- _Supplied entries_:

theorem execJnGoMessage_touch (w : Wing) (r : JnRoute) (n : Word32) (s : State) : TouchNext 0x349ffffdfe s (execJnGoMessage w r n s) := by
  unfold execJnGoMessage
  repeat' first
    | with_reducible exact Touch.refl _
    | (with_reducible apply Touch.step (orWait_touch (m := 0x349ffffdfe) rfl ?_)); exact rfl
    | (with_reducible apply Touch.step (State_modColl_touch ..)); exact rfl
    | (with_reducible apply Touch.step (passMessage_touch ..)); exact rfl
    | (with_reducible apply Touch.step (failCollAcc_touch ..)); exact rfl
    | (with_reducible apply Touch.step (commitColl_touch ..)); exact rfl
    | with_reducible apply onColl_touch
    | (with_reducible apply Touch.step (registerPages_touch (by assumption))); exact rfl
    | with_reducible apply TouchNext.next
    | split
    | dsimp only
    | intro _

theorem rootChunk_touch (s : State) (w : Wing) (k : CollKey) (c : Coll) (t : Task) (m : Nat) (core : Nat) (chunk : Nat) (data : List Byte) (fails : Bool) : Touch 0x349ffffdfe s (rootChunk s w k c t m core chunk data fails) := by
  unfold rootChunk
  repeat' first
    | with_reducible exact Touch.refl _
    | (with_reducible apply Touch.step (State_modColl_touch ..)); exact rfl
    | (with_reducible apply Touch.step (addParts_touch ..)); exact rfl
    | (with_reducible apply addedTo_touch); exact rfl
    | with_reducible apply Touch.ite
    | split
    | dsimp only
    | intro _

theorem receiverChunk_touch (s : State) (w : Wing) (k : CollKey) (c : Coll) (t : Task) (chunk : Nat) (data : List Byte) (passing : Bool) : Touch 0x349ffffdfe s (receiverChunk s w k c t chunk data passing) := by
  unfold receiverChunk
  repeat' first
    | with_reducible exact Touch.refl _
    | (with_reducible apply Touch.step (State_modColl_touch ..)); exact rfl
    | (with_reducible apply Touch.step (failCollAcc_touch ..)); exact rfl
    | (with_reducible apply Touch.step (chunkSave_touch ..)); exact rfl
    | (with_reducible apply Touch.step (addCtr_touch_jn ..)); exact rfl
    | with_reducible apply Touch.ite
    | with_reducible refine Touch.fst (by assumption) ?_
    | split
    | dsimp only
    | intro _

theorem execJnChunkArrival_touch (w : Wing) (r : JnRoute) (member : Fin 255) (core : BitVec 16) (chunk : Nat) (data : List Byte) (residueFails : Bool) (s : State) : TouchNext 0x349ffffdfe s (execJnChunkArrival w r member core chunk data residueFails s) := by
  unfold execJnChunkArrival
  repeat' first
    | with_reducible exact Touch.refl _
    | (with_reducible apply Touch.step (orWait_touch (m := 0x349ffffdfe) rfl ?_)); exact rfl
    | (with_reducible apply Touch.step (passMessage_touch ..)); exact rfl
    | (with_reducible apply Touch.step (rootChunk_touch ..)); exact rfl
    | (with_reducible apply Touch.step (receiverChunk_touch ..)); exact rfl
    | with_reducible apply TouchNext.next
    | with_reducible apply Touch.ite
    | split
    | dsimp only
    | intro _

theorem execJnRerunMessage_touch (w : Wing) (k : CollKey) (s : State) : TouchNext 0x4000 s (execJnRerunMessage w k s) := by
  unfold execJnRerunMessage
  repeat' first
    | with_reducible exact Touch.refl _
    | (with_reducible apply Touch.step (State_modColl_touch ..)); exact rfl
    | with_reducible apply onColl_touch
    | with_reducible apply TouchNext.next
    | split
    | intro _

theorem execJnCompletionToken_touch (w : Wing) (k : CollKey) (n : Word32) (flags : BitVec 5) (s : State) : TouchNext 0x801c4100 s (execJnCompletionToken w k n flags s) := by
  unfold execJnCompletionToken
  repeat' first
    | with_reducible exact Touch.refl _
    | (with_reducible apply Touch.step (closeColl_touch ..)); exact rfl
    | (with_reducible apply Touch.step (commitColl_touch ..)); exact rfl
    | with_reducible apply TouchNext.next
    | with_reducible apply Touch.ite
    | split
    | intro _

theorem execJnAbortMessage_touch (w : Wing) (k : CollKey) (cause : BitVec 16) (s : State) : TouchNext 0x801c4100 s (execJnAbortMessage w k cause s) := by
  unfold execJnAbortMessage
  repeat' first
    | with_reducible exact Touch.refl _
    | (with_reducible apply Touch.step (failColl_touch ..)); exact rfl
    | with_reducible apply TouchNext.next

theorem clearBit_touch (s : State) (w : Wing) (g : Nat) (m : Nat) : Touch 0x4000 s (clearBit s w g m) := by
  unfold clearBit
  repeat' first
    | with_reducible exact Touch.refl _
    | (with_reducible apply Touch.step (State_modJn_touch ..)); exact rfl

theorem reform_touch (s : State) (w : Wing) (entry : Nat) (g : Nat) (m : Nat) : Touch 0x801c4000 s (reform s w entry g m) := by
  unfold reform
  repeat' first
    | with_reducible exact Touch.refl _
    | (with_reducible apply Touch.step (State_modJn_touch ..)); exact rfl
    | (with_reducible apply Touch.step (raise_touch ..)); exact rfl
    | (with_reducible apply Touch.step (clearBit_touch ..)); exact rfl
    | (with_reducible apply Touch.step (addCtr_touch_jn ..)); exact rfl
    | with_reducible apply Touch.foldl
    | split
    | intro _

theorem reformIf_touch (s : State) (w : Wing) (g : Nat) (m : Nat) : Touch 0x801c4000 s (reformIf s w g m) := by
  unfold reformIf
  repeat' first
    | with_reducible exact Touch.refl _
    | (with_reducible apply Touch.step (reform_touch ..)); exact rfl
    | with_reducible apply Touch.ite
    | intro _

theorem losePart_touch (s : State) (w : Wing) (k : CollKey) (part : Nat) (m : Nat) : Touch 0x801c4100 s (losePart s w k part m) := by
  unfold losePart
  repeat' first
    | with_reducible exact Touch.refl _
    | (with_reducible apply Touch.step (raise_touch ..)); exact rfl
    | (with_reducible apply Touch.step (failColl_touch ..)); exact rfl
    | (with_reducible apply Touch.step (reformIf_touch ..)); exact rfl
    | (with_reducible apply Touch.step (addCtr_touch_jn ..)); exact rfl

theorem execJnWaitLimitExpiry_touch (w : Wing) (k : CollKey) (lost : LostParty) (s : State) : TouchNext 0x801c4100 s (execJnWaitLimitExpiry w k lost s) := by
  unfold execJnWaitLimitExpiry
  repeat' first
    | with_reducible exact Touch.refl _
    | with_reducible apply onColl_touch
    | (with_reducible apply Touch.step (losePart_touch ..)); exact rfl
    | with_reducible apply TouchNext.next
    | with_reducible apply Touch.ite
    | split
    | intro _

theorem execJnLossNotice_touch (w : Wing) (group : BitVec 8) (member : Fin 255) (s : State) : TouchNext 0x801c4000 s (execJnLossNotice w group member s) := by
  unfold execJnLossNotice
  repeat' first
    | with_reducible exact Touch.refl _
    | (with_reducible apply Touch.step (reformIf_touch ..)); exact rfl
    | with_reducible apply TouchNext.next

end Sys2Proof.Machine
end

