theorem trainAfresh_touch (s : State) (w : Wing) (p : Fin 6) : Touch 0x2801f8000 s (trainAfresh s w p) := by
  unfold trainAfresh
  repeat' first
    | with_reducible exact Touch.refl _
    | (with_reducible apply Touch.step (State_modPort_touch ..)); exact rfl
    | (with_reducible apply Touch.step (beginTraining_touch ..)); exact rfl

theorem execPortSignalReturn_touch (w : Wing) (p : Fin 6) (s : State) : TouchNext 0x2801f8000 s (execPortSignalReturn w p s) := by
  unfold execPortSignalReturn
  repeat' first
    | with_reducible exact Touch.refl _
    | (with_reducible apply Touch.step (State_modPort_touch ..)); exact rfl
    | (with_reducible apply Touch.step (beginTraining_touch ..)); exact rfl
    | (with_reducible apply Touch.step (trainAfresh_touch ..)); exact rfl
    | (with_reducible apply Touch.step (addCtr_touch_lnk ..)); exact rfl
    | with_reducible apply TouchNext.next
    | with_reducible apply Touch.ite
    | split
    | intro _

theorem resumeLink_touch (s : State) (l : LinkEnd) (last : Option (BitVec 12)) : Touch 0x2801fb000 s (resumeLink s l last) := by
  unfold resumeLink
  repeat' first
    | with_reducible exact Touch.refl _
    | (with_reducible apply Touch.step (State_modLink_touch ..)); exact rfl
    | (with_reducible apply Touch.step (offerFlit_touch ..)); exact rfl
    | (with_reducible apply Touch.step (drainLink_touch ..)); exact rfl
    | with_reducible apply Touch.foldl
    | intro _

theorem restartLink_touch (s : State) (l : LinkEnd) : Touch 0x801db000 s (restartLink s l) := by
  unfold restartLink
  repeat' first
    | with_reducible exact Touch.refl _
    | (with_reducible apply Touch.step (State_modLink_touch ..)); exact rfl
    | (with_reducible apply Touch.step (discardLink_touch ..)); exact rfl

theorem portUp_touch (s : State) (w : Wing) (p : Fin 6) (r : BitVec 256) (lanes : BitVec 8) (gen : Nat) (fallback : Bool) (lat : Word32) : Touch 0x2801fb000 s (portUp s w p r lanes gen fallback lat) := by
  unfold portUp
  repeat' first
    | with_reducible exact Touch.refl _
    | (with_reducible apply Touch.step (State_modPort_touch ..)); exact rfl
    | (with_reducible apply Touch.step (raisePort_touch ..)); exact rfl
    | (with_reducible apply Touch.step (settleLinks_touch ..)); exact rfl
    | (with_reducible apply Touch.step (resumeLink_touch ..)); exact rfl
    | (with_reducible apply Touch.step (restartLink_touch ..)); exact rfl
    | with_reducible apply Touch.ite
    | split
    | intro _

- _Exercise requirements_: Copy all lines of the material above where the string "execJnRerunMessage" occurs.

- _Response to the task_:
theorem execJnRerunMessage_touch (w : Wing) (k : CollKey) (s : State) : TouchNext 0x4000 s (execJnRerunMessage w k s) := by
  unfold execJnRerunMessage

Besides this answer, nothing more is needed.